Thank you for working on this notebook. In addition to what you pointed out as pending edits, here are a few things that I would like to note.

Some cleanup is needed:

  • Images are missing in markdown in two places: Example Output Data Structure and Example Document Content. Instead, this is rendered. [[IMG:EXAMPLE_DOCUMENT_IMAGE]] # Image disabled - use --include-images to enable
  • def verify_customer_support_results(job_id=None): - the name of the function is a leftover from the previous notebook, but it doesn’t match this new topic, please rename. Please refactor to a generic name.
  • Please refactor to remove this legacy function:
def run_verification_with_images(job_id):
    """
    Legacy wrapper function - now just calls verify_customer_support_results with job_id.
    Use verify_customer_support_results(job_id) directly instead.
    """
    verify_customer_support_results(job_id)
  • Remove comments like this from the final version: AWS_REGION = os.getenv("AWS_REGION") # No default value as requested.

Broader issue:
Original requirement was to have an agentic setup.

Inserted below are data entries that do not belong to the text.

-- ==== Sys2Proof/Laws/State.lean ====
section
/-! SUPPORT. What each update of the state leaves as it was, one lemma per update and field, each true by unfolding. -/

namespace Sys2Proof.Machine

variable (s : State)

/-! updMbx: everything but `mailboxes` stays. -/
@[simp] theorem State.updMbx_clock (n : Nat) (f : Mailbox → Mailbox) : (s.updMbx n f).clock = s.clock := rfl
@[simp] theorem State.updMbx_tb (n : Nat) (f : Mailbox → Mailbox) : (s.updMbx n f).tb = s.tb := rfl
@[simp] theorem State.updMbx_pcie (n : Nat) (f : Mailbox → Mailbox) : (s.updMbx n f).pcie = s.pcie := rfl
@[simp] theorem State.updMbx_rings (n : Nat) (f : Mailbox → Mailbox) : (s.updMbx n f).rings = s.rings := rfl
@[simp] theorem State.updMbx_routes (n : Nat) (f : Mailbox → Mailbox) : (s.updMbx n f).routes = s.routes := rfl
@[simp] theorem State.updMbx_txns (n : Nat) (f : Mailbox → Mailbox) : (s.updMbx n f).txns = s.txns := rfl
@[simp] theorem State.updMbx_txnCount (n : Nat) (f : Mailbox → Mailbox) : (s.updMbx n f).txnCount = s.txnCount := rfl
@[simp] theorem State.updMbx_armOrder (n : Nat) (f : Mailbox → Mailbox) : (s.updMbx n f).armOrder = s.armOrder := rfl
@[simp] theorem State.updMbx_settings (n : Nat) (f : Mailbox → Mailbox) : (s.updMbx n f).settings = s.settings := rfl
@[simp] theorem State.updMbx_synth (n : Nat) (f : Mailbox → Mailbox) : (s.updMbx n f).synth = s.synth := rfl
@[simp] theorem State.updMbx_modes (n : Nat) (f : Mailbox → Mailbox) : (s.updMbx n f).modes = s.modes := rfl
@[simp] theorem State.updMbx_ingest (n : Nat) (f : Mailbox → Mailbox) : (s.updMbx n f).ingest = s.ingest := rfl
@[simp] theorem State.updMbx_compose (n : Nat) (f : Mailbox → Mailbox) : (s.updMbx n f).compose = s.compose := rfl
@[simp] theorem State.updMbx_stands (n : Nat) (f : Mailbox → Mailbox) : (s.updMbx n f).stands = s.stands := rfl
@[simp] theorem State.updMbx_bakeQueue (n : Nat) (f : Mailbox → Mailbox) : (s.updMbx n f).bakeQueue = s.bakeQueue := rfl
@[simp] theorem State.updMbx_links (n : Nat) (f : Mailbox → Mailbox) : (s.updMbx n f).links = s.links := rfl
@[simp] theorem State.updMbx_scanLatch (n : Nat) (f : Mailbox → Mailbox) : (s.updMbx n f).scanLatch = s.scanLatch := rfl
@[simp] theorem State.updMbx_fs (n : Nat) (f : Mailbox → Mailbox) : (s.updMbx n f).fs = s.fs := rfl
@[simp] theorem State.updMbx_chain (n : Nat) (f : Mailbox → Mailbox) : (s.updMbx n f).chain = s.chain := rfl
@[simp] theorem State.updMbx_faults (n : Nat) (f : Mailbox → Mailbox) : (s.updMbx n f).faults = s.faults := rfl
@[simp] theorem State.updMbx_bellows (n : Nat) (f : Mailbox → Mailbox) : (s.updMbx n f).bellows = s.bellows := rfl
@[simp] theorem State.updMbx_flash (n : Nat) (f : Mailbox → Mailbox) : (s.updMbx n f).flash = s.flash := rfl
@[simp] theorem State.updMbx_recorder (n : Nat) (f : Mailbox → Mailbox) : (s.updMbx n f).recorder = s.recorder := rfl
@[simp] theorem State.updMbx_security (n : Nat) (f : Mailbox → Mailbox) : (s.updMbx n f).security = s.security := rfl
@[simp] theorem State.updMbx_fw (n : Nat) (f : Mailbox → Mailbox) : (s.updMbx n f).fw = s.fw := rfl
@[simp] theorem State.updMbx_power (n : Nat) (f : Mailbox → Mailbox) : (s.updMbx n f).power = s.power := rfl
@[simp] theorem State.updMbx_out (n : Nat) (f : Mailbox → Mailbox) : (s.updMbx n f).out = s.out := rfl
@[simp] theorem State.updMbx_owed (n : Nat) (f : Mailbox → Mailbox) : (s.updMbx n f).owed = s.owed := rfl
@[simp] theorem State.updMbx_pending (n : Nat) (f : Mailbox → Mailbox) : (s.updMbx n f).pending = s.pending := rfl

See ticket description https://app.asana.com/1/1205771759461250/project/1211227331310166/task/1211385625012202?focus=true
Here’s a quote:

When user asks the Agent to provide a weekly report:
1. the Agent should check if there are documents in the S3 bucket. If there are documents there,  trigger a job for the pre-configured workflow via API into the permanent AstraDB collection. It should wait for the docs to be processed. Once the docs are processed, retrieve all the documents that were processed that week (using corresponding metadata - see the docs) to generate a report. Also, once docs are processed, empty the bucket.
2. This should be a two-agent setup . One agent is an orchestrator: checks for documents and run workflows, another agent creates summaries. Handle the case where all of the documents over the week won’t fit into the context window.

While you do generate a newsletter with several LLM calls, I do not see the requested agentic setup.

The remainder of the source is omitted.